Ala. R. Crim. P. 11.7
Committee Comments to Rule 11.7 (as Amended Effective October 1, 1996)
Rule 11.7(a) is intended to ensure that the status of all defendants adjudicated incompetent under Rule 11.6(c)(2) will be thoroughly reviewed at reasonably frequent intervals. This review process is intended to obviate the very real danger that the defendant could be incarcerated without a trial for a number of months or years on minor charges when the defendant’s condition would not justify civil commitment (e.g., in any case where the defendant is incompetent but poses no danger to himself or herself or to others). See, e.g., Wyatt v. Aderholdt, 503 F.2d 1305 (5th Cir. 1974); Lynch v. Baxley 386 F.Supp. 378 (M.D. Ala. 1974). Competency hearings are normally considered to be a protective device for the defendant; it is a denial of due process to try a person who is unable to defend. See Pate v. Robinson, 383 U.S. 375, 86 S.Ct. 836, 15 L.Ed.2d 815 (1966); cf. Tillis v. State, 292 Ala. 521, 296 So.2d 892 (1974).
In Jackson v. Indiana, 406 U.S. 715, at 738, 92 S.Ct. 1845, at 1858, 32 L.Ed.2d 435, at 451 (1972), the Supreme Court held:
” [A] person charged by a State with a criminal offense who is committed solely on account of his incapacity to proceed to trial cannot be held more than the reasonable period of time necessary to determine whether there is a substantial probability that he will attain that capacity in the foreseeable future.”
A six-month period of detention and treatment is sufficient “to determine whether there is a substantial probability” of a restoration to competency.
A person subject to involuntary civil commitment has the right to counsel at all significant stages of the commitment process.

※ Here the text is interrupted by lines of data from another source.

/-- The write of an access at its spot. The first write after an `fnc rel` or `fnc full` carries the release (R315): in paged
memory it leaves the interval after the release in the shadow of each of its sectors (R326). -/
def State.writeAt (s : State) (p : Spot) (ea : Word) (n v mask : Nat) (home : Nat) : State :=
  let s := s.storeAt p ea n v mask home
  match p with
  | .fwd _ => s
  | .lm _ | .log => s.endReleasing
  | _ =>
    let vas := sectorsIn ea.toNat (BitVec.ofNat 128 (mask * 2 ^ (ea.toNat % 128)))
    if s.me.releasing && !vas.isEmpty then (vas.foldl (fun s va => s.shadowRelease (BitVec.ofNat 64 va)) s).endReleasing else s

/-- The home core of the line at an address, for a new untracked copy. -/
def State.homeAt (s : State) (ea : Word) : Nat :=
  match s.tlbHit s.myCore s.myCtx ea.toNat with
  | some e => e.home (leafPa e.level e.pte.toNat ea.toNat / 128)
  | none => 0

/-- How many bytes of a misaligned access at this PC are performed, and what they read. -/
def Thread.bytesDone (t : Thread) : Nat × Nat :=
  match t.bytes with
  | some x => if x.pc = t.pc then (x.done, x.value) else (0, 0)
  | none => (0, 0)

/-- A misaligned access has performed its byte `i`: the thread stays at the instruction for the next one. -/
def State.byteMade (s : State) (i v : Nat) : State :=
  s.modMe (fun t => { t with bytes := some { pc := t.pc, done := i + 1, value := v } })

/-! ## Release and acquire steps (R132) -/

/-- The release step of the thread in execution: what it starts, and whether it is established. -/
def State.releaseStep (s : State) (scope : Nat) : State × Bool :=
  let s := if scope < 3 then s else s.me.places.foldl State.writeBackRaw s
  let ok := s.established s.cur scope
  (if ok ∧ 3 ≤ scope then s.modMe (fun t => { t with trail := [] }) else s, ok)

/-! ## The end of a thread -/

/-- A thread leaves its slot: `cycle` keeps the core cycles it held it (R78). -/
def State.leaveSlot (s : State) (u : Nat) : State :=
  s.modThr u (fun t => { t with
    slot := none, cycles := t.cycles + (if t.slot.isSome then s.now (coreDie t.core) - t.slotFrom else 0) })

/-- A park entry of a context has become free (R101). -/
def State.parkFreed (s : State) (ctx : Nat) : State := s.fire (fun w => decide (w = .park ctx))

/-- Whether a group has a live thread. -/
def State.anyLive (s : State) (g : Nat) : Bool :=
  s.threads.any (fun x => decide (x.2.gid = g ∧ x.2.st ≠ .exited))

/-- Messages held for a thread are discarded, one event each (R95). -/
def State.dropMail (s : State) (u : Nat) : State :=
  let t := s.thr u
  let n := ((s.core t.core).mail.filter (fun m => decide (m.dest = u))).length
  let s := s.modCore t.core (fun k => { k with mail := k.mail.filter (fun m => decide (m.dest ≠ u)) })
  if n = 0 then s else s.count t.core (s.ctxOf u) 0x1012 n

See, e.g., Lessard v. Schmidt, 349 F.Supp. 1078, 1097 (E.D. Wis. 1972), judgment vacated on other grounds, 414 U.S. 473, 94 S.Ct. 713, 38 L.Ed.2d 661 (1974); Lynch v. Baxley 386 F.Supp. 378 (M.D. Ala. 1974). In addition, such a person, if indigent, has the right to appointed counsel. Id. In Lynch the court held that counsel must be appointed long enough before the final commitment hearing to assure the opportunity for adequate preparation. Counsel must also be given the names of the examining experts and any others who may testify at the hearing in support of commitment. Lynch also requires a reasonable opportunity to inspect any pertinent documents and records in the case. 386 F.Supp. at 389.

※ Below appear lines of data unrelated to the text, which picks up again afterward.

/-- Takes up the waiting requests of a line, in order, until one makes the home wait again (R113). -/
def State.serveWaiting (s : State) (line : Nat) : Nat → State
  | 0 => s
  | n + 1 =>
    let e := s.entry line
    if e.st = .w then s
    else
      match e.waitq with
      | [] => s
      | m :: rest =>
        if e.blocks m.kind then s
        else State.serveWaiting ((s.setEntry line { e with waitq := rest }).serve m) line n

def State.goOn (s : State) (line : Nat) : State := s.serveWaiting line ((s.entry line).waitq.length + 1)

/-- A request is taken up at the home: it is served, or waits while the home is in W or a remote claim pins the line. -/
def State.arrive (s : State) (m : Msg) : State :=
  let home := m.dst - 1024
  let s := s.homeRequest home m.line (s.payer m) (some (coreDie m.src, formeQuad (coreForme m.src)))
  let e := { s.entry m.line with home := home }
  match m.kind with
  | .fetchReq .. => s.serve m
  | _ =>
    let s := s.setEntry m.line e
    if e.st = .w ∨ e.waitq ≠ [] ∨ e.blocks m.kind then s.setEntry m.line { e with waitq := e.waitq ++ [m] }
    else s.serve m

/-- A request arrives at the port of a home slice: one without a token, or behind one with a token, waits there, and so
does one for a line of a vault that holds traffic (R367, R407). -/
def requestEvent (s : State) (n : Nat) (ok : MsgKind → Bool) (name : String) : Host.Outcome State Fault Refusal :=
  match s.take n ok with
  | some (m, s') =>
    let home := m.dst - 1024
    if s'.portServes home (s'.payer m) && !s'.vaultHeld m.line then .next (s'.arrive m)
    else .next (s'.modCore home (fun k => { k with port := k.port ++ [m] }))
  | none => notEnabled name

/-- Which of the requests that wait at a port is served next: the oldest with a token, else the oldest, which borrows; those
of held vaults wait (R367, R407). -/
def State.portNext (s : State) (home : Nat) : Option Nat :=
  let l := (s.core home).port
  let free (m : Msg) : Bool := !s.vaultHeld m.line
  match l.findIdx? (fun m => free m && decide (s.tokensAt home (s.payer m) ≠ 0)) with
  | some n => some n
  | none => l.findIdx? free

/-- A port serves one that waits. -/
def State.portServe (s : State) (home : Nat) : State :=
  match (s.portNext home).bind (fun n => ((s.core home).port[n]?).map (fun m => (n, m))) with
  | none => s
  | some x => (s.modCore home (fun k => { k with port := k.port.eraseIdx x.1 })).arrive x.2

/-- A home slice gives up a line that nothing holds it back on and no claim pins: every L1 copy is recalled first (R112). -/
def State.evictHome (s : State) (line : Nat) : State := if s.quiet line then s.recallAll line else s

/-- An event with an address is counted on a die and logged (R286, R287). -/
def State.logEvent (s : State) (d code pa : Nat) : State :=
  (s.countDie d code 0 1).modDie d (fun k => { k with eventLog := k.eventLog ++ [(code, pa)] })

/-- The home beside a core merges dirty untracked bytes into a line. A line for which this home holds a directory entry is
aliased: its tracked copies are invalidated as a store does, in turn with the line's requests; an entry of another home is not
seen (R122, R123, R287). -/
def State.mergeHome (s : State) (home line : Nat) (data : BitVec 1024) (mask : BitVec 128) : State :=
  let s : State := { s with mem := mstoreMask s.mem (128 * line) data.toNat mask.toNat 128 }
  let e := s.entry line
  let m : Msg := { src := homeAgent home, dst := homeAgent home, line := line, kind := .aliased }
  let s := if e.st = .i ∨ e.home ≠ home then s
    else
      let s := s.logEvent (coreDie home) 0x2004 (128 * line)
      if e.st = .w ∨ e.waitq ≠ [] ∨ e.blocks m.kind then s.setEntry line { e with waitq := e.waitq ++ [m] } else s.serve m
  s.wrote line

/-! ## Requests at the home -/

/-- READ_REQUEST (R118, R114, R122). -/
def execReadRequest (n : Nat) (s : State) : Host.Outcome State Fault Refusal :=
  requestEvent s n (fun k => match k with | .readReq _ | .fetchReq .. | .remoteReq _ false => true | _ => false)
    "READ_REQUEST"

/-- EXCLUSIVE_REQUEST (R118, R114). -/
def execExclusiveRequest (n : Nat) (s : State) : Host.Outcome State Fault Refusal :=
  requestEvent s n (fun k => match k with | .exclReq _ | .remoteReq _ true => true | _ => false) "EXCLUSIVE_REQUEST"

/-- U_REQUEST (R118). -/
def execURequest (n : Nat) (s : State) : Host.Outcome State Fault Refusal :=
  requestEvent s n (fun k => match k with | .updReq .. => true | _ => false) "U_REQUEST"

/-- PUSH_WRITE (R127). -/
def execPushWrite (n : Nat) (s : State) : Host.Outcome State Fault Refusal :=
  requestEvent s n (fun k => match k with | .pushWrite .. => true | _ => false) "PUSH_WRITE"

/-- EVICTION_NOTICE (R118): a sharer's pointer is removed, an owner's entry goes to I; ignored otherwise. -/
def execEvictionNotice (n : Nat) (s : State) : Host.Outcome State Fault Refusal :=
  match s.take n (fun k => decide (k = .evict)) with
  | none => notEnabled "EVICTION_NOTICE"
  | some (m, s) =>
    let e := s.entry m.line
    match e.st with
    | .s =>
      if e.coarse then .next s
      else
        let hs := e.holders.filter (fun c => decide (c ≠ m.src))
        .next (s.setEntry m.line (if hs = [] then { e with st := .i, holders := [] } else { e with holders := hs }))
    | .ex => if e.holders = [m.src] then .next (s.setEntry m.line { e with st := .i, holders := [] }) else .next s
    | _ => .next s

/-- WRITE_BACK (R118, R120, R125): the home takes an owner's data, or combines an update copy sent unasked. -/
def execWriteBack (n : Nat) (s : State) : Host.Outcome State Fault Refusal :=
  match s.take n (fun k => match k with | .writeBack .. | .uCopy .. => true | _ => false) with
  | none => notEnabled "WRITE_BACK"
  | some (m, s) =>
    let e := s.entry m.line
    match m.kind with
    | .writeBack d keep =>
      let s := s.setHomeLine m.line d
      let s := if e.st = .ex ∧ e.holders = [m.src] ∧ !keep then
        s.setEntry m.line { e with st := .i, holders := [] } else s
      .next ((s.wrote m.line).fireReleases)
    | .uCopy d touched k =>
      .next (((s.setHomeLine m.line (combineLine k (s.homeLine m.line) d touched 32)).wrote m.line).fireReleases)
    | _ => .next s

/-- ACKNOWLEDGEMENT (R118, R120, R125, R127): pending falls by one; at zero the entry settles and the line is
served. -/
def execAcknowledgement (n : Nat) (s : State) : Host.Outcome State Fault Refusal :=
  match s.take n (fun k => match k with | .ack .. | .pushReply _ => true | _ => false) with
  | none => notEnabled "ACKNOWLEDGEMENT"
  | some (m, s) =>
    let e := s.entry m.line
    if e.st ≠ .w ∨ e.pending = 0 then notEnabled "ACKNOWLEDGEMENT"
    else
      let s := match m.kind with
        | .ack (some d) touched k =>
          if touched = 0 then s.setHomeLine m.line d
          else s.setHomeLine m.line (combineLine k (s.homeLine m.line) d touched 32)
        | _ => s
      let e := match m.kind with
        | .pushReply true => { e with installed := e.installed ++ [m.src] }
        | .pushReply false => { e with refusals := e.refusals + 1 }
        | _ => e
      let s := s.setEntry m.line { e with pending := e.pending - 1 }
      if e.pending = 1 then .next ((s.settle m.line).goOn m.line) else .next s

/-! ## Recalls at the core (R90, R116) -/

def recallEvent (s : State) (n : Nat) (k : MsgKind) (name : String) : Host.Outcome State Fault Refusal :=
  match s.take n (fun x => decide (x = k)) with
  | none => notEnabled name
  | some (m, s) =>
    if (s.core m.dst).defers m.line k.leaves then
      .next (s.modCore m.dst (fun c => { c with deferred := c.deferred ++ [m] }))
    else .next (s.performRecall m.dst m)

/-- INVALIDATION (R116): performed, or deferred while a claim pins the line. -/
def execInvalidation (n : Nat) (s : State) : Host.Outcome State Fault Refusal := recallEvent s n .inval "INVALIDATION"

/-- SHARE_RECALL (R116). -/
def execShareRecall (n : Nat) (s : State) : Host.Outcome State Fault Refusal :=
  recallEvent s n .shareRecall "SHARE_RECALL"

/-- UPDATE_RECALL (R116, R125). -/
def execUpdateRecall (n : Nat) (s : State) : Host.Outcome State Fault Refusal :=
  recallEvent s n .updRecall "UPDATE_RECALL"

/-- PUSH_FILL (R116, R128): the target installs the copy in Sp or refuses it. -/
def execPushFill (n : Nat) (s : State) : Host.Outcome State Fault Refusal :=
  match s.take n (fun k => match k with | .pushFill _ => true | _ => false) with
  | none => notEnabled "PUSH_FILL"
  | some (m, s) =>
    match m.kind with
    | .pushFill d =>
      let c := m.dst
      let k := s.core c
      let reply (b : Bool) : Msg := { src := c, dst := m.src, line := m.line, kind := .pushReply b }
      match k.line m.line with
      | some _ => .next (s.send (reply true))
      | none =>
        if k.pushq.toNat ≤ k.spCount ∨ (8 ≤ k.waysUsed m.line ∧ (k.victim m.line).isNone) then
          let ctx := match (s.entry m.line).req.bind (fun r => r.kind.requester) with | some u => s.ctxOf u | none => 4096
          .next ((s.count c ctx 0x2002 1).send (reply false))
        else
          .next ((s.install c { line := m.line, st := .sp, data := d, valid := 0, dirty := 0, home := m.src - 1024 }).send
            (reply true))
    | _ => .next s

/-- Where no write of a core to a line is on its way any longer, what waits on that goes on (R131). -/
def State.linePerformed (s : State) (c line : Nat) : State :=
  if s.pendingWrite c line then s
  else (s.fireIf (fun _ t w => decide (t.core = c ∧ w = .linePerformed line))).lookAgain c (fun x => decide (x.line = line))

/-- PUSH_COMPLETION (R127, R129, R142). -/
def execPushCompletion (n : Nat) (s : State) : Host.Outcome State Fault Refusal :=
  match s.take n (fun k => match k with | .pushDone .. => true | _ => false) with
  | none => notEnabled "PUSH_COMPLETION"
  | some (m, s) =>
    match m.kind with
    | .pushDone uid refused =>
      let c := m.dst
      let s := s.modCore c (fun k => { k with pushes := k.pushes.erase (m.line, uid) })
      let s := s.modThr uid (fun t => { t with
        pushes := t.pushes - 1,
        pushref := BitVec.ofNat 64 (min (2 ^ 64 - 1) (t.pushref.toNat + refused)),
        refusal := t.refusal || decide (refused ≠ 0) })
      let s := s.linePerformed c m.line
      let s := s.serveEntry c .pushEntry
      .next s.fireReleases
    | _ => .next s

/-- CLAIM_COPY_RETURN (R114): the home writes a modified claim copy and only then ends the pin. -/
def execClaimCopyReturn (n : Nat) (s : State) : Host.Outcome State Fault Refusal :=
  match s.take n (fun k => match k with | .claimReturn .. => true | _ => false) with
  | none => notEnabled "CLAIM_COPY_RETURN"
  | some (m, s) =>
    match m.kind with
    | .claimReturn uid d =>
      let s := match d with | some v => (s.setHomeLine m.line v).wrote m.line | none => s
      let e := s.entry m.line
      let s := s.setEntry m.line { e with pins := e.pins.eraseP (fun p => decide (p.1 = uid)) }
      let s := s.linePerformed m.src m.line
      .next ((s.goOn m.line).fireReleases)
    | _ => .next s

Rule 11.7(b) permits the circuit court, in regard to the subsequent hearing, to appoint new or additional psychologists or psychiatrists, if it deems their appointment necessary.
Rule 11.7(c) provides that once the defendant has been determined to be competent the trial on the criminal charge shall commence. However, it also gives the defendant the right to require that the proceedings shall begin anew when there are reasonable grounds to believe that the defendant was prejudiced by the earlier incompetency. A defendant who was unable to comprehend the nature of a proceeding might well have been unable to present defenses at that proceeding. There may also be a constitutional issue of speedy trial involved. See comment to Rule 11.6.

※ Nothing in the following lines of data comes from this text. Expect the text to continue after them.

-- ==== Sys2Proof/Machine/Galley.lean ====
section
/-! DEFINITION. Galley engines, transfer records and completion objects (R49, R50, R249 to R256), sweep engines (R257),
and the instructions that drive them (R259 to R263). -/

namespace Sys2Proof.Machine

open Sys2Proof

/-! ## Channels and records -/

def State.chan (s : State) (d ch : Nat) : Channel := tget Channel.fresh (s.die d).chans ch
def State.modChan (s : State) (d ch : Nat) (f : Channel → Channel) : State :=
  s.modDie d (fun k => { k with chans := tset k.chans ch (f (tget Channel.fresh k.chans ch)) })
def State.modRec (s : State) (d ch n : Nat) (f : GRec → GRec) : State :=
  s.modChan d ch (fun c => { c with recs := c.recs.modify n f })

/-- The fields of a record (R49). -/
def GRec.word (r : GRec) (i : Nat) : Nat := ((r.words[i]?).getD 0).toNat
def GRec.op (r : GRec) : Nat := r.word 1 / 2 ^ 56 % 128
def GRec.owned (r : GRec) : Bool := decide (r.word 1 / 2 ^ 63 = 1)
def GRec.round (r : GRec) : Nat := r.word 1 / 256 % 16
def GRec.ordered (r : GRec) : Bool := decide (r.word 1 / 2 % 2 = 1)
def GRec.last (r : GRec) : Bool := decide (r.word 1 % 2 = 1)
def GRec.srcId (r : GRec) : Nat := r.word 2 % 256
def GRec.dstId (r : GRec) : Nat := r.word 4 % 256
def GRec.extent (r : GRec) (d : Nat) : Nat :=
  let v := r.word 2 / 65536 / 4096 ^ d % 4096
  if v = 0 then 4096 else v
def GRec.start (r : GRec) (d : Nat) : Nat := r.word 3 / 65536 ^ d % 65536
def GRec.dstart (r : GRec) (d : Nat) : Nat := r.word 5 / 65536 ^ d % 65536
def GRec.cobj (r : GRec) : Nat := r.word 6
def GRec.cursor (r : GRec) : Nat := r.word 7 % 2 ^ 32

/-- Step 1 of R252. -/
def GRec.malformed (r : GRec) : Bool :=
  let w := r.word 1
  decide (r.op = 0 ∨ 5 < r.op) || decide (w / 2 ^ 12 % 2 ^ 36 ≠ 0) || decide (w / 4 % 64 ≠ 0) ||
    decide (r.word 2 / 256 % 256 ≠ 0) || decide (r.word 4 / 256 ≠ 0) || decide (r.word 7 / 2 ^ 40 ≠ 0) ||
    decide (r.word 0 % 64 ≠ 0) || decide (4 < r.round) || (decide (r.op ≠ 5) && decide (r.round ≠ 0)) ||
    (decide (r.op = 4) && decide (r.srcId ≠ 0))

/-- The type of the elements that an identifier names: that of its target where it is composed (R247). -/
def elemType (e tgt : List Word) : Nat := if idKind e = 2 then idType tgt else idType e

/-- Step 3 of R252, for one side. -/
def boxFits (e : List Word) (start extent : Nat → Nat) : Bool :=
  (List.range 4).all (fun d => decide (start d + extent d ≤ idSize e d))

/-- Step 4 of R252: the kinds and types that each op accepts (R251). FILL takes a composed destination, as the table of
R251 says, although R247 does not name it (log 58). -/
def GRec.kindsOk (r : GRec) (src dst tgt : List Word) : Bool :=
  match r.op with
  | 1 => decide (idKind src = 1 ∧ idKind dst = 1 ∧ idType src = idType dst)
  | 2 => decide (idKind src = 2 ∧ idKind dst = 1 ∧ idType tgt = idType dst)
  | 3 => decide (idKind src = 1 ∧ idKind dst = 2 ∧ idType src = idType tgt)
  | 4 => true
  | _ => decide (idKind src = 1 ∧ idKind dst = 1)

/-- Bytes of a destination element. -/
def GRec.width (r : GRec) : Nat := typeBytes (elemType r.dst r.tgt)

/-- Box points, and the chunks of a record (R253). -/
def GRec.points (r : GRec) : Nat := r.extent 0 * r.extent 1 * r.extent 2 * r.extent 3
def GRec.chunkCount (r : GRec) : Nat := (r.points * r.width + 511) / 512

/-- The first chunk whose bit is clear (R254). -/
def GRec.firstClear (r : GRec) : Nat :=
  if r.entered then ((List.range r.chunks).find? (fun j => !r.done.contains j)).getD r.chunks else 0

/-- The agent that a record is for the race detector (R326). -/
def Kick.agentOf (k : Kick) (ch : Nat) : Agent :=
  { uid := k.uid, number := k.agent, interval := k.interval, epoch := k.epoch, core := k.core, unit := 2,
    quad := ch / 16, pc := k.pc }

/-- A release of an engine writes the shadow of the sector it writes, with the interval that the kicking thread held after
its release (R326). Where the shadow page is not present it writes none (log 10). -/
def State.shadowEngine (s : State) (k : Kick) (va : Nat) : State :=
  if (s.ctx k.ctx).race = 0 then s
  else
    let tracked := match s.walk k.ctx va with | .leaf _ p .. => pteT p | .absent .. => true
    match s.reach k.ctx (s.shadowVa k.ctx va) true with
    | some (s, pa) => s.plantWord pa 8 (shadowWord (k.agentOf 0) tracked)
    | none => s

/-- The die and quadrant of the engine of a channel (R14, R281). -/
def engineQuad (d ch : Nat) : Nat × Nat := (d, ch / 16)

/-- Kick-queue entry freed: what waits on the channel wakes (R261). -/
def State.kickTaken (s : State) (d ch : Nat) : State := s.fire (fun w => decide (w = .kick d ch))

/-! ## End writes (R254) -/

/-- Where a write at the end of a record goes. -/
inductive EndWrite where
  | write (s : State)      -- may be made
  | leave (s : State)                -- is left undone
  | wait (va : Nat)        -- its page is not present
  | busy

/-- A write of a record's end at a VA. -/
def State.endPage (s : State) (quad : Nat × Nat) (r : GRec) (va : Nat) : EndWrite :=
  if r.skip.contains (pageOf va) then .leave s
  else
    match s.lookAll r.kick.ctx true false (some quad) [(va, 8)] with
    | .ok s => .write s
    | .absent _ va => .wait va
    | .denied s => .leave s
    | .poison .. | .busy => .busy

Rule 11.7(d) directs the trial court, upon a finding that the defendant is still incompetent, to reconsider the alternatives presented in Rule 11.6(c)(2) and (c)(3). Jackson held that the defendant’s continued commitment must be justified by an appropriate showing by the State. The initial findings of the court or jury are not relevant to the court’s options at this point. The issues of the defendant’s mental condition and dangerousness must be considered anew.